#### ASSIGNED TASK:
Word for word, set down every line of the entries below from the line with "(op.toNat / 4096 = 0xF ∧" to the line with "decodeWord 0x1204 = .ok", including both, and no other line.

#### DATASET:
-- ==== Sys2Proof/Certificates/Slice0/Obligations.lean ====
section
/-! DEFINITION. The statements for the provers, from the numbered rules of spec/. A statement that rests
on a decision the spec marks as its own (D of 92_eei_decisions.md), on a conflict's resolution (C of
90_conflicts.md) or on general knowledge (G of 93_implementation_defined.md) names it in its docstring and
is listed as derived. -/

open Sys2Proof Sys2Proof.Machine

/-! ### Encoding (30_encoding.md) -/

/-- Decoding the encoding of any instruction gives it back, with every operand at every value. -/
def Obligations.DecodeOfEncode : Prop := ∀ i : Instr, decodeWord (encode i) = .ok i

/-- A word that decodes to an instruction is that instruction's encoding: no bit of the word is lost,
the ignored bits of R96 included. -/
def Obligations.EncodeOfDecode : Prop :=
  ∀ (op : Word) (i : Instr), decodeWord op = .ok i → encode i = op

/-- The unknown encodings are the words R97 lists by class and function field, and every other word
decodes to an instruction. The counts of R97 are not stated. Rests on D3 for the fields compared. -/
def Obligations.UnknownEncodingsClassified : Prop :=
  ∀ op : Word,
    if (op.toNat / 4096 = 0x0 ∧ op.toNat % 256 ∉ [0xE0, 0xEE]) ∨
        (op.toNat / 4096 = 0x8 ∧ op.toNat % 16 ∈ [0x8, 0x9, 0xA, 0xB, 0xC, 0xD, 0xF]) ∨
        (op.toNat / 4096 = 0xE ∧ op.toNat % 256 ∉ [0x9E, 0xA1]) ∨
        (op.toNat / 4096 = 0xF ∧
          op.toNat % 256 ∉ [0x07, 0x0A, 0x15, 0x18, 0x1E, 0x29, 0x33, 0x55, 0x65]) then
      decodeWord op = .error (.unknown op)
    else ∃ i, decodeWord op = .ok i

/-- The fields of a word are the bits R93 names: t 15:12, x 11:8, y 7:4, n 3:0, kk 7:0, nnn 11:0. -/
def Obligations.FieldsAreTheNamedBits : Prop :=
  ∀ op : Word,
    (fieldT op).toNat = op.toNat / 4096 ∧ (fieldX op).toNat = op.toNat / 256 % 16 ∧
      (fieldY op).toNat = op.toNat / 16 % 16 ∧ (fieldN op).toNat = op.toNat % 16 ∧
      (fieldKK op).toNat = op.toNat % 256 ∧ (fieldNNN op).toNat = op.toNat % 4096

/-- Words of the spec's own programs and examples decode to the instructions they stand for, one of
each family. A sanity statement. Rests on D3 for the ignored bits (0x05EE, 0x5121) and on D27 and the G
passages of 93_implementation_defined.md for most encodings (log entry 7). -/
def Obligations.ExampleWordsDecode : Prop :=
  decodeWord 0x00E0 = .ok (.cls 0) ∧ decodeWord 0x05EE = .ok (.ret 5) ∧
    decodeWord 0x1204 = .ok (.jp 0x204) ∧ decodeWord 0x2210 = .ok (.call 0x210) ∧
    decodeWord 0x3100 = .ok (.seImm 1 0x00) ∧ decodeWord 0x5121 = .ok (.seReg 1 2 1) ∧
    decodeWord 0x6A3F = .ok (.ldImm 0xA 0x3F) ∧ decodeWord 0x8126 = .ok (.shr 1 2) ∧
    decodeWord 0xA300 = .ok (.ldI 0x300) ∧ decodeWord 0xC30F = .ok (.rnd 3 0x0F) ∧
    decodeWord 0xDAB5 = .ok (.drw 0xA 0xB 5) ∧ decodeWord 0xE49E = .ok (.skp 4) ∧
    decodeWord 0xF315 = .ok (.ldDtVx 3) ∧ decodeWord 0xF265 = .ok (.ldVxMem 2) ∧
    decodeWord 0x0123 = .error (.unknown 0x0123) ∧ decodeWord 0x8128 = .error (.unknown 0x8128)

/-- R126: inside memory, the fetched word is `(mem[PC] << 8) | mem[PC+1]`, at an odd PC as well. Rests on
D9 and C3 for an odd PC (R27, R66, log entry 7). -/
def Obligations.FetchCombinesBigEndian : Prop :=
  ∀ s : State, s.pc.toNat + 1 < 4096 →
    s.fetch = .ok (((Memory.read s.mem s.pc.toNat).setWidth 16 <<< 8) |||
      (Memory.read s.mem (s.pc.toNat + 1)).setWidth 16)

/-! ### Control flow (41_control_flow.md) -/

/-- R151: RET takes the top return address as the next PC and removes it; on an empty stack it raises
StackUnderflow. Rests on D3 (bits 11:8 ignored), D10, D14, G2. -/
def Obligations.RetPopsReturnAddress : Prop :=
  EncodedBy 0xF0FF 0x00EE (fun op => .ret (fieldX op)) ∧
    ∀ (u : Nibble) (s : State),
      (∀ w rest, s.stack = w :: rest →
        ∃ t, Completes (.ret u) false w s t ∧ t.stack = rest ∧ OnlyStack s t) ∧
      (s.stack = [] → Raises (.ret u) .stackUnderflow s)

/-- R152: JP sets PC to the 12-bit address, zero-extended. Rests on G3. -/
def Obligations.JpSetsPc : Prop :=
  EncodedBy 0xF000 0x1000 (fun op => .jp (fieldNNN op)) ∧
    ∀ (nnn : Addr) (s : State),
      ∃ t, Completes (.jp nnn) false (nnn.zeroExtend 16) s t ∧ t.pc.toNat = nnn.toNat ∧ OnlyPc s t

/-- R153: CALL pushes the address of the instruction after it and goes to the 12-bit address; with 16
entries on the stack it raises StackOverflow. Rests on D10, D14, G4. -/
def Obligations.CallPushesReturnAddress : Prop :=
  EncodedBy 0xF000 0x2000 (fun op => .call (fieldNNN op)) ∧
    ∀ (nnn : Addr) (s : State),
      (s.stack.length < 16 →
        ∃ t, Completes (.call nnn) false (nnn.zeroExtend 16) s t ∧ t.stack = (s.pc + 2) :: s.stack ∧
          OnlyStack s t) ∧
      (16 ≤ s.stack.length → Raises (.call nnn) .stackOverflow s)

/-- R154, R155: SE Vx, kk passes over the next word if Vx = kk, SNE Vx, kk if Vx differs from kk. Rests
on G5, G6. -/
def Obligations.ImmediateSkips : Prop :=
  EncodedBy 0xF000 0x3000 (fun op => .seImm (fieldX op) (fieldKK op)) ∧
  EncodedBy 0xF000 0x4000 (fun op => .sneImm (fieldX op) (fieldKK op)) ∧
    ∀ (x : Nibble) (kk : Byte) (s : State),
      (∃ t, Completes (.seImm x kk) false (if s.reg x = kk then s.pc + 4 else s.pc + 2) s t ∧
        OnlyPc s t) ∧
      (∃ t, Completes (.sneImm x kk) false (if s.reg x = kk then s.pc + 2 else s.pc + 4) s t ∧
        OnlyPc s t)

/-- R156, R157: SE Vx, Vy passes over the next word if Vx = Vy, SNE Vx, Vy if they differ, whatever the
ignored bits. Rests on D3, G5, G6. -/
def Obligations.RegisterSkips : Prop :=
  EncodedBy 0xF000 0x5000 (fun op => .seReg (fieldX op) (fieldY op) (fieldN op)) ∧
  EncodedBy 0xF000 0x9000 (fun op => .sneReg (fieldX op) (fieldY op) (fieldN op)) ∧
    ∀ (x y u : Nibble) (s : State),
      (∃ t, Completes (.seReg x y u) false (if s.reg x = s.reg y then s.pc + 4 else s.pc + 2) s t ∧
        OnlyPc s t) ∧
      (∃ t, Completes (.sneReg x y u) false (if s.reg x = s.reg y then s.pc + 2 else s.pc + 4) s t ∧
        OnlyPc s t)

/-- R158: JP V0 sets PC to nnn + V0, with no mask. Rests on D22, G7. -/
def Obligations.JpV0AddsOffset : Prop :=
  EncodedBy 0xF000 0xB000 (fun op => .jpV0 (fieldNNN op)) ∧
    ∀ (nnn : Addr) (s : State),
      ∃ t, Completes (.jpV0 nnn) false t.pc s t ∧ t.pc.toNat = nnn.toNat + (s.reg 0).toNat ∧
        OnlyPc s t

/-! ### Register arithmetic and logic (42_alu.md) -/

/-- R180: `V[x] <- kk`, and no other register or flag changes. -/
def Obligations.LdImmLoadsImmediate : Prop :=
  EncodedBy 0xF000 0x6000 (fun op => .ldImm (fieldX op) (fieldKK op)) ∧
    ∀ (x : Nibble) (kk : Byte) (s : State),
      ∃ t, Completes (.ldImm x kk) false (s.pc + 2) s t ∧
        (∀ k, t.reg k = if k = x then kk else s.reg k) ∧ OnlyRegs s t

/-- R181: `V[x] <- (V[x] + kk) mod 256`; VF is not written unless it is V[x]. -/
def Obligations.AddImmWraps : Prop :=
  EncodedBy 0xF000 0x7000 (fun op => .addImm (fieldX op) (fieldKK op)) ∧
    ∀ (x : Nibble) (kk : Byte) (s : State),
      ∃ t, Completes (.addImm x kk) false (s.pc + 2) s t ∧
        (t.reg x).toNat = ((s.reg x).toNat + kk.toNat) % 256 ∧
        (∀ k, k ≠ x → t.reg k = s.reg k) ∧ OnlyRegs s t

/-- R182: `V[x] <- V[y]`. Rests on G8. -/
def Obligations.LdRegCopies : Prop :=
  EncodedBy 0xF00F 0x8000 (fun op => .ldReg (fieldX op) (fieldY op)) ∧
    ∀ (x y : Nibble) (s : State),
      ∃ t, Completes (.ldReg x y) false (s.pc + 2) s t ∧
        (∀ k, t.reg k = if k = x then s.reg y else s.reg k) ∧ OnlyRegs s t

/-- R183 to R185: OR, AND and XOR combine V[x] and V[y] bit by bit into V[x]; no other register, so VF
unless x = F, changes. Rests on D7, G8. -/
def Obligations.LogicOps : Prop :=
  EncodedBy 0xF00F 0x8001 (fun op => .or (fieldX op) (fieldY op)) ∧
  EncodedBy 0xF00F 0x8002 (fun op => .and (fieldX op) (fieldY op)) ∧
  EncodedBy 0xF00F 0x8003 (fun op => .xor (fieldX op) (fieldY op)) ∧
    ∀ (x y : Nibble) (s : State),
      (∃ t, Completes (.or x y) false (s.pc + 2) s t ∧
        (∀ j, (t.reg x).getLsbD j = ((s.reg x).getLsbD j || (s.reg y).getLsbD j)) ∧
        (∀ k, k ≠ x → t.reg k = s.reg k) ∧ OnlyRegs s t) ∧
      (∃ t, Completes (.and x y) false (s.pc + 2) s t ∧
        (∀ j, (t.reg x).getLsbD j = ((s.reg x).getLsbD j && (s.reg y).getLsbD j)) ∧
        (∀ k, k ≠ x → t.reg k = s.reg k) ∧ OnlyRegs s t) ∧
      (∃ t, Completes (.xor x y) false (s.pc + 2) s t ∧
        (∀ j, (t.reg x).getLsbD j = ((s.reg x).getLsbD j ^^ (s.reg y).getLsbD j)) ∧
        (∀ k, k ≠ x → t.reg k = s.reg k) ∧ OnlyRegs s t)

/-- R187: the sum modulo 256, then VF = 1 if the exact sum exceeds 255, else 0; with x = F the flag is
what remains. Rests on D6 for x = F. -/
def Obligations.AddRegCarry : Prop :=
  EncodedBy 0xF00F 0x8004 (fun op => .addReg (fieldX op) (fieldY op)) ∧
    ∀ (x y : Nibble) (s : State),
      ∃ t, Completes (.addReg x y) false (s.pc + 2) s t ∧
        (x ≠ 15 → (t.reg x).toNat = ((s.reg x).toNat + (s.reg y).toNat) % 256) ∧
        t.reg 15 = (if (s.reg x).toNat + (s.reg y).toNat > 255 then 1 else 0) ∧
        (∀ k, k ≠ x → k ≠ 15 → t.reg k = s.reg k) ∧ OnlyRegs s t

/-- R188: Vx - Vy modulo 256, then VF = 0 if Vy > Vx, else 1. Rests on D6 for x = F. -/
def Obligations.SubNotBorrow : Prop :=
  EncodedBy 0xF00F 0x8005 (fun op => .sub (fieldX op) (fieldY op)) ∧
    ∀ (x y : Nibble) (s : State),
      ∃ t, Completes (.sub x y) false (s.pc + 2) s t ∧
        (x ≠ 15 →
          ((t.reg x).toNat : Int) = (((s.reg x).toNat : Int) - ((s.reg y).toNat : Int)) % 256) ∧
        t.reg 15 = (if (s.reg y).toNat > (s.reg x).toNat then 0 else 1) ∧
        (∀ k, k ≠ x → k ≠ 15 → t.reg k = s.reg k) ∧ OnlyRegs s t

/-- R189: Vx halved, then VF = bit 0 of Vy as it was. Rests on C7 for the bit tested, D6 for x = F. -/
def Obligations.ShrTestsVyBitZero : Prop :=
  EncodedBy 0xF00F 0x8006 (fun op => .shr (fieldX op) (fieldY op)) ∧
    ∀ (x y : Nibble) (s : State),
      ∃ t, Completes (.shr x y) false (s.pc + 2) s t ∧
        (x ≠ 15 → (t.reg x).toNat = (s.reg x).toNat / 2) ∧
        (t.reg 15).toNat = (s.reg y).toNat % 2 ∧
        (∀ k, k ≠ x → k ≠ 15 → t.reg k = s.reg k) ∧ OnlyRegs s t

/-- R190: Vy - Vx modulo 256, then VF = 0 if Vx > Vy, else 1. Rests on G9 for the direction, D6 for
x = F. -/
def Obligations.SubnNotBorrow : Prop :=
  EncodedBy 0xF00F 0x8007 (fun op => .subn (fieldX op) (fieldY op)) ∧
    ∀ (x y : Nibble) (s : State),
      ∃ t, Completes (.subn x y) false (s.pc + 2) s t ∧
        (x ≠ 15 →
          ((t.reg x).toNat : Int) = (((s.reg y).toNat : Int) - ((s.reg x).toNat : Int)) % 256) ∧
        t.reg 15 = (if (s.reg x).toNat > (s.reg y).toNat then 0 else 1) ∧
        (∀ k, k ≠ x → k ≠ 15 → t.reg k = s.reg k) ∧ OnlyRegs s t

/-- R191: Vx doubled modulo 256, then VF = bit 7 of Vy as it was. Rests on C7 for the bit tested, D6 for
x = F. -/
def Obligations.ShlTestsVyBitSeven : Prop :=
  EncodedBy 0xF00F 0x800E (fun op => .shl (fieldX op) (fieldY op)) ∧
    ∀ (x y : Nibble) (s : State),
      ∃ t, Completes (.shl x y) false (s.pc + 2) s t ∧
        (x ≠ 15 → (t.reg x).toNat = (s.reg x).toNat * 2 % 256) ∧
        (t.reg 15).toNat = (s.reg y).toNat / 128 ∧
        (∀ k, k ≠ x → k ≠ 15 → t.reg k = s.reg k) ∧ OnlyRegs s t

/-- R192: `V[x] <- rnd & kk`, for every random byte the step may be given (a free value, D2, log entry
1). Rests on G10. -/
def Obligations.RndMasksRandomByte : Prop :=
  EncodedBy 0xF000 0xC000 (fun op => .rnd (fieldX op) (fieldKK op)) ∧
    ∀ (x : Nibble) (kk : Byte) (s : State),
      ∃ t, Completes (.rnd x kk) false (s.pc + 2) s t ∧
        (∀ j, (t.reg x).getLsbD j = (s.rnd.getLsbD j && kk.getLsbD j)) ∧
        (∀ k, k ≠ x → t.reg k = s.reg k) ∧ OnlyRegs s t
==
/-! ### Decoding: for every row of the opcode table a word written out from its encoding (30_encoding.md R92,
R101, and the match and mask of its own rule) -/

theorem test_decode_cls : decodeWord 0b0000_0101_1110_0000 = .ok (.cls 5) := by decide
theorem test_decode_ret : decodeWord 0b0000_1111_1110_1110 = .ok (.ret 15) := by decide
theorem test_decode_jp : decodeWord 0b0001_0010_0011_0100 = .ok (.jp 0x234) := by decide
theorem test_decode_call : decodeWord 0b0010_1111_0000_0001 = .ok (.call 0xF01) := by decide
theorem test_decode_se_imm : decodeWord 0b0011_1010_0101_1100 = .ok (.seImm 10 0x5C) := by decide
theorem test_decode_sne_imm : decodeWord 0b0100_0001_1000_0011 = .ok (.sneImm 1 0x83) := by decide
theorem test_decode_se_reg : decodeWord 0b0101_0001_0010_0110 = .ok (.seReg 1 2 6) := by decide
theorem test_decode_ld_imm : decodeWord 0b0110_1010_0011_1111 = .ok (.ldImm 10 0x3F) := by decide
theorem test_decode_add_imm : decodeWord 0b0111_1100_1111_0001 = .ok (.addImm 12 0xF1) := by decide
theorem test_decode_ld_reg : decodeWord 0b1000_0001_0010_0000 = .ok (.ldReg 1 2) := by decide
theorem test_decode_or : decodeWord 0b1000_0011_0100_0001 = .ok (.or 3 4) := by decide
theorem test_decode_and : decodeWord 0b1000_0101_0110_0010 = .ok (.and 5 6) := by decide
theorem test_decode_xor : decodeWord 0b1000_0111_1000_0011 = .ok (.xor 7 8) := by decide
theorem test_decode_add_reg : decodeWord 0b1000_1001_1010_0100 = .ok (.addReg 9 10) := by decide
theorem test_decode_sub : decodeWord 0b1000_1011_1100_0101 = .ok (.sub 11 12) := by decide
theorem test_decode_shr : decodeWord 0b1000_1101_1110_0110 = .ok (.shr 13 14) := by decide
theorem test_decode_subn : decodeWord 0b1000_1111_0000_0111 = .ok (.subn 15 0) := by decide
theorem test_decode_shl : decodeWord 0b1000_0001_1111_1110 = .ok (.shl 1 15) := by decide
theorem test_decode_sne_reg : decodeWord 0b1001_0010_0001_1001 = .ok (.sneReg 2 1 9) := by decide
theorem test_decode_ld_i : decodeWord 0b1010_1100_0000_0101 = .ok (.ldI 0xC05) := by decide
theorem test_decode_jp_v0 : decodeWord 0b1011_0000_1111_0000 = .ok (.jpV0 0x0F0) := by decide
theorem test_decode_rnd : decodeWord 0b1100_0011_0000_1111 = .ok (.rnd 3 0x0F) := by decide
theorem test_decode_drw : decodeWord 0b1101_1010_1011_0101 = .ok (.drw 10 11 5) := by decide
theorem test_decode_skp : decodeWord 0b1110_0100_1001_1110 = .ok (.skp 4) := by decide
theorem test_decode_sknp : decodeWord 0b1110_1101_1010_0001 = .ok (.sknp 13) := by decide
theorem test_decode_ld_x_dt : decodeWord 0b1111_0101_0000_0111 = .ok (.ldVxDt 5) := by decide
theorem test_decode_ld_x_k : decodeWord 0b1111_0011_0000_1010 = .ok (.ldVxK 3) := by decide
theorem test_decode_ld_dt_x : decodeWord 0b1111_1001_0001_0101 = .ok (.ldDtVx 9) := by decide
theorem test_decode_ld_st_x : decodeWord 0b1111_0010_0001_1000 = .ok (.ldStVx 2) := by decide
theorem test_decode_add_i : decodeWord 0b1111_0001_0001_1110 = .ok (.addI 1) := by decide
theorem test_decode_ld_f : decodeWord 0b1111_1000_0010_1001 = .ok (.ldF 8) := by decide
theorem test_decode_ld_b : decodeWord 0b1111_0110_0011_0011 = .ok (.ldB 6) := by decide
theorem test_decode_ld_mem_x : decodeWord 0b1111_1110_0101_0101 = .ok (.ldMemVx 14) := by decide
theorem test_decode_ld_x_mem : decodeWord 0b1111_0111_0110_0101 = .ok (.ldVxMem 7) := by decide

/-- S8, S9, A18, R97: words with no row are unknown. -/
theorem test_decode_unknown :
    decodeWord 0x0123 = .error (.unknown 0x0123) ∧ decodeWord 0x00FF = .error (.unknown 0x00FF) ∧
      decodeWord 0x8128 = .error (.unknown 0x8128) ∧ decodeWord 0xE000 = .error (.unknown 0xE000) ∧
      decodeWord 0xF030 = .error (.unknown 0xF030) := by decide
---
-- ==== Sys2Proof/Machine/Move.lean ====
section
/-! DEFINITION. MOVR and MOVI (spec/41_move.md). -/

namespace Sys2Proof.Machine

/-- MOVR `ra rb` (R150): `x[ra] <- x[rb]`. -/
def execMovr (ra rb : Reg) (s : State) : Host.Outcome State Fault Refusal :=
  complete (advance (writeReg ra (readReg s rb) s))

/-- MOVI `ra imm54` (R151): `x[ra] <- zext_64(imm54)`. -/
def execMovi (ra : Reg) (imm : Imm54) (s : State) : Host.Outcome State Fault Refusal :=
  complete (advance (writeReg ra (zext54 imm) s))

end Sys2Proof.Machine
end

#### RESPONSE:
        (op.toNat / 4096 = 0xF ∧
          op.toNat % 256 ∉ [0x07, 0x0A, 0x15, 0x18, 0x1E, 0x29, 0x33, 0x55, 0x65]) then
      decodeWord op = .error (.unknown op)
    else ∃ i, decodeWord op = .ok i

/-- The fields of a word are the bits R93 names: t 15:12, x 11:8, y 7:4, n 3:0, kk 7:0, nnn 11:0. -/
def Obligations.FieldsAreTheNamedBits : Prop :=
  ∀ op : Word,
    (fieldT op).toNat = op.toNat / 4096 ∧ (fieldX op).toNat = op.toNat / 256 % 16 ∧
      (fieldY op).toNat = op.toNat / 16 % 16 ∧ (fieldN op).toNat = op.toNat % 16 ∧
      (fieldKK op).toNat = op.toNat % 256 ∧ (fieldNNN op).toNat = op.toNat % 4096

/-- Words of the spec's own programs and examples decode to the instructions they stand for, one of
each family. A sanity statement. Rests on D3 for the ignored bits (0x05EE, 0x5121) and on D27 and the G
passages of 93_implementation_defined.md for most encodings (log entry 7). -/
def Obligations.ExampleWordsDecode : Prop :=
  decodeWord 0x00E0 = .ok (.cls 0) ∧ decodeWord 0x05EE = .ok (.ret 5) ∧
    decodeWord 0x1204 = .ok (.jp 0x204) ∧ decodeWord 0x2210 = .ok (.call 0x210) ∧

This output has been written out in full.